**What you should do**
Using the records below, output the stretch that opens with the line containing "comment) or words" and closes with the line containing "Certificates/Slice0/Obligations.lean, at the", exactly and including both lines, with nothing more.

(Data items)
--------------------

-- ==== Sys2Proof/Tests/Slice0.lean ====
section
/-! SUPPORT. The model's own tests. Expected results are the spec's vectors (95_test_vectors.md, named in each comment) or words
written out from 30_encoding.md R55. The witnesses at the end meet the hypotheses of the statements of
Certificates/Slice0/Obligations.lean, at the ends of their ranges. -/

namespace Sys2Proof.Tests

open Sys2Proof.Machine

/-- A small state: memory, program counter and stack pointer as given, all else at reset. -/
def st (m : Memory) (pc : PcWord) (sp : Byte) : State :=
  { State.reset with mem := m, pc := pc, x := State.reset.x.set 7 sp }

/-- The same with `R0` and `R1` given. -/
def st2 (r0 r1 sp : Byte) : State := { State.reset with x := #v[r0, r1, 0, 0, 0, 0, 0, sp] }

/-- The next state, where there is one. -/
def after : Host.Outcome State Fault Refusal → Option State
  | .next s => some s
  | .fault _ => none
  | .refused _ => none

theorem after_some {o : Host.Outcome State Fault Refusal} {t : State} (h : after o = some t) : o = .next t := by
  cases o with
  | next s => cases h; rfl
  | fault r => cases h
  | refused r => cases h

/-! ### WellFormed refuses, one ill-formed term for each check -/

theorem test_wellFormed_ldi : (Instr.ldi 8 0).wellFormed = false := by decide
theorem test_wellFormed_prn : (Instr.prn 255).wellFormed = false := by decide
theorem test_wellFormed_mult_op1 : (Instr.mult 8 0).wellFormed = false := by decide
theorem test_wellFormed_mult_op2 : (Instr.mult 0 8).wellFormed = false := by decide
theorem test_wellFormed_add_op1 : (Instr.add 9 0).wellFormed = false := by decide
theorem test_wellFormed_add_op2 : (Instr.add 0 9).wellFormed = false := by decide
theorem test_wellFormed_push : (Instr.push 8).wellFormed = false := by decide
theorem test_wellFormed_pop : (Instr.pop 128).wellFormed = false := by decide
theorem test_wellFormed_call : (Instr.call 8).wellFormed = false := by decide
theorem test_wellFormed_accepts :
    [Instr.hlt, .ldi 7 255, .prn 7, .mult 7 7, .add 0 7, .push 0, .pop 7, .call 1, .ret].all Instr.wellFormed = true := by
  decide

/-! ### Decoding, each constructor by a word written out from 30_encoding.md R55 and R51 -/

theorem test_decode_hlt : decode [0b00000001] = .ok (.hlt, []) := rfl
theorem test_decode_ldi : decode [0b10000010, 0b00000000, 0b00001000] = .ok (.ldi 0 8, []) := rfl
theorem test_decode_prn : decode [0b01000111, 0b00000111] = .ok (.prn 7, []) := rfl
theorem test_decode_mult : decode [0b10100010, 0b00000000, 0b00000001] = .ok (.mult 0 1, []) := rfl
theorem test_decode_add : decode [0b10100000, 0b00000011, 0b00000010] = .ok (.add 3 2, []) := rfl
theorem test_decode_push : decode [0b01000101, 0b00000110] = .ok (.push 6, []) := rfl
theorem test_decode_pop : decode [0b01000110, 0b00000101] = .ok (.pop 5, []) := rfl
theorem test_decode_call : decode [0b01010000, 0b00000001] = .ok (.call 1, []) := rfl
theorem test_decode_ret : decode [0b00010001, 0b11111111] = .ok (.ret, [0b11111111]) := rfl
/-- V-F3: one bit off LDI is no instruction; R56's other example. -/
theorem test_decode_0x83 : decode [0x83, 0, 1] = .error (.unknownOpcode 0x83) := rfl
theorem test_decode_0xA1 : decode [0xA1, 0, 1] = .error (.unknownOpcode 0xA1) := rfl
theorem test_decode_truncated : decode [0x82, 0] = .error .truncated := rfl
/-- No two rows of the opcode table overlap. -/
theorem test_table_disjoint :
    opcodeTable.Pairwise (fun a b => a.pattern &&& (a.mask &&& b.mask) ≠ b.pattern &&& (a.mask &&& b.mask)) := by decide
/-- The table's length and format columns are the encoder's. -/
theorem test_table_columns :
    opcodeTable.map (fun r => (r.pattern, r.format, r.length)) =
      [Instr.hlt, .ldi 0 0, .prn 0, .mult 0 0, .add 0 0, .push 0, .pop 0, .call 0, .ret].map
        (fun i => (i.opcode, i.format, i.length)) := by decide
/-- `82 03 07` numbered as the opcode table numbers it. -/
theorem test_decodeTableWord : decodeTableWord 24 0x070382 = some (.ldi 3 7) := by decide
theorem test_decodeTableWord_short : decodeTableWord 8 0x11 = some .ret := by decide
/-- 30_encoding.md R60. -/
theorem test_assembly : (Instr.ldi 0 8).assembly = "LDI R0,8" := by decide

/-! ### The step and the fetch window -/

/-- V-W1: the last address at which an instruction executes. -/
theorem test_step_253 : step (st [(253, 0x01), (254, 0xFF), (255, 0xFF)] 253 0xF4) =
    .next { st [(253, 0x01), (254, 0xFF), (255, 0xFF)] 253 0xF4 with halted := true } := rfl
/-- V-W2: HLT at 254 does not halt cleanly. -/
theorem test_step_254 : (after (step (st [(254, 0x01)] 254 0xF4))).map (·.fault) =
    some ⟨.addressFault, 254, .mem, 256, 0⟩ := by decide
/-- V-W4, second step: `pc` does not wrap. -/
theorem test_step_256 : (after (step (st [] 256 0xF4))).map (fun t => (t.halted, t.pc, t.fault)) =
    some (true, 256, ⟨.addressFault, 256, .mem, 257, 0⟩) := by decide
/-- V-F1. -/
theorem test_step_unknown : (after (step (st [(0, 0xFF)] 0 0xF4))).map (fun t => (t.pc, t.fault)) =
    some (0, ⟨.unknownOpcode, 0, .mem, 0, 0xFF⟩) := by decide
/-- V-F5. -/
theorem test_step_halted : step { State.reset with halted := true } = .fault .coreHalted := rfl

/-! ### Instructions, one step each on `bytes at pc` of the vector -/

/-- V-H1. -/
theorem test_hlt : exec .hlt (st [(0, 0x01)] 0 0xF4) = .next { st [(0, 0x01)] 0 0xF4 with halted := true } := rfl
/-- V-L2. -/
theorem test_ldi_r7 : (after (exec (.ldi 7 0x20) State.reset)).map (fun t => (t.x[7], t.pc)) = some (0x20, 3) := by decide
/-- V-L4: index 8 is not masked. -/
theorem test_ldi_index8 : (after (exec (.ldi 8 1) State.reset)).map (fun t => (t.x[0], t.pc, t.fault)) =
    some (0, 0, ⟨.addressFault, 0, .reg, 8, 0⟩) := by decide
/-- V-P2. -/
theorem test_prn_r7 : (after (exec (.prn 7) State.reset)).map (fun t => (t.out, t.pc)) = some ([244], 2) := by decide
/-- V-P3. -/
theorem test_prn_index255 : (after (exec (.prn 255) State.reset)).map (fun t => (t.out, t.halted, t.fault)) =
    some ([], true, ⟨.addressFault, 0, .reg, 255, 0⟩) := by decide
/-- V-M7. -/
theorem test_mult_wraps : (after (exec (.mult 0 1) (st2 0xC8 0x64 0xF4))).map (fun t => (t.x[0], t.x[1], t.pc)) =
    some (0x20, 0x64, 3) := by decide
/-- V-M5. -/
theorem test_mult_op2_index : (after (exec (.mult 0 8) (st2 5 0 0xF4))).map (fun t => (t.x[0], t.fault)) =
    some (5, ⟨.addressFault, 0, .reg, 8, 0⟩) := by decide
/-- V-A1. -/
theorem test_add_wraps : (after (exec (.add 0 1) (st2 0xC8 0x64 0xF4))).map (fun t => (t.x[0], t.x[1], t.pc)) =
    some (0x2C, 0x64, 3) := by decide
/-- V-A5: the first operand is reported. -/
theorem test_add_op1_first : (after (exec (.add 9 8) State.reset)).map (·.fault) =
    some ⟨.addressFault, 0, .reg, 9, 0⟩ := by decide
/-- V-S3: the new SP is what is pushed. -/
theorem test_push_r7 : (after (exec (.push 7) State.reset)).map (fun t => (t.x[7], t.mem, t.pc)) =
    some (0xF3, [(0xF3, 0xF3)], 2) := by decide
/-- V-S5: SP does not wrap. -/
theorem test_push_overflow : (after (exec (.push 0) (st2 0 0 0))).map (fun t => (t.x[7], t.mem, t.fault)) =
    some (0, [], ⟨.addressFault, 0, .mem, -1, 0⟩) := by decide
/-- V-S4: popped byte plus 1. -/
theorem test_pop_r7 : (after (exec (.pop 7) (st [(0xF3, 0x20)] 0 0xF3))).map (fun t => (t.x[7], t.pc)) =
    some (0x21, 2) := by decide
/-- V-S2. -/
theorem test_pop_r1 : (after (exec (.pop 1) (st [(0xF3, 0xAA)] 8 0xF3))).map (fun t => (t.x[1], t.x[7], t.mem, t.pc)) =
    some (0xAA, 0xF4, [(0xF3, 0xAA)], 10) := by decide
/-- V-C3: the target is the new SP. -/
theorem test_call_r7 : (after (exec (.call 7) State.reset)).map (fun t => (t.x[7], t.mem, t.pc)) =
    some (0xF3, [(0xF3, 0x02)], 0xF3) := by decide
/-- V-C1. -/
theorem test_call_r1 : (after (exec (.call 1) { st2 0 0x10 0xF4 with pc := 9 })).map (fun t => (t.mem, t.pc)) =
    some ([(0xF3, 0x0B)], 0x10) := by decide
/-- V-C2. -/
theorem test_ret : (after (exec .ret (st [(0xF3, 0x0B)] 0x15 0xF3))).map (fun t => (t.pc, t.x[7])) =
    some (0x0B, 0xF4) := by decide
/-- V-R1. -/
theorem test_ret_underflow : (after (exec .ret (st [(0, 0x11)] 0 0xFF))).map (fun t => (t.pc, t.x[7], t.fault)) =
    some (0, 0xFF, ⟨.addressFault, 0, .mem, 256, 0⟩) := by decide
/-- V-S10: a push over the program, seen by the next fetch. -/
theorem test_push_over_code : (after (exec (.push 0) (st2 0x77 0 1))).map (fun t => t.mem) = some [(0, 0x77)] := by decide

--------------------

**Problem solution**
/-! SUPPORT. The model's own tests. Expected results are the spec's vectors (95_test_vectors.md, named in each comment) or words
written out from 30_encoding.md R55. The witnesses at the end meet the hypotheses of the statements of
Certificates/Slice0/Obligations.lean, at the ends of their ranges. -/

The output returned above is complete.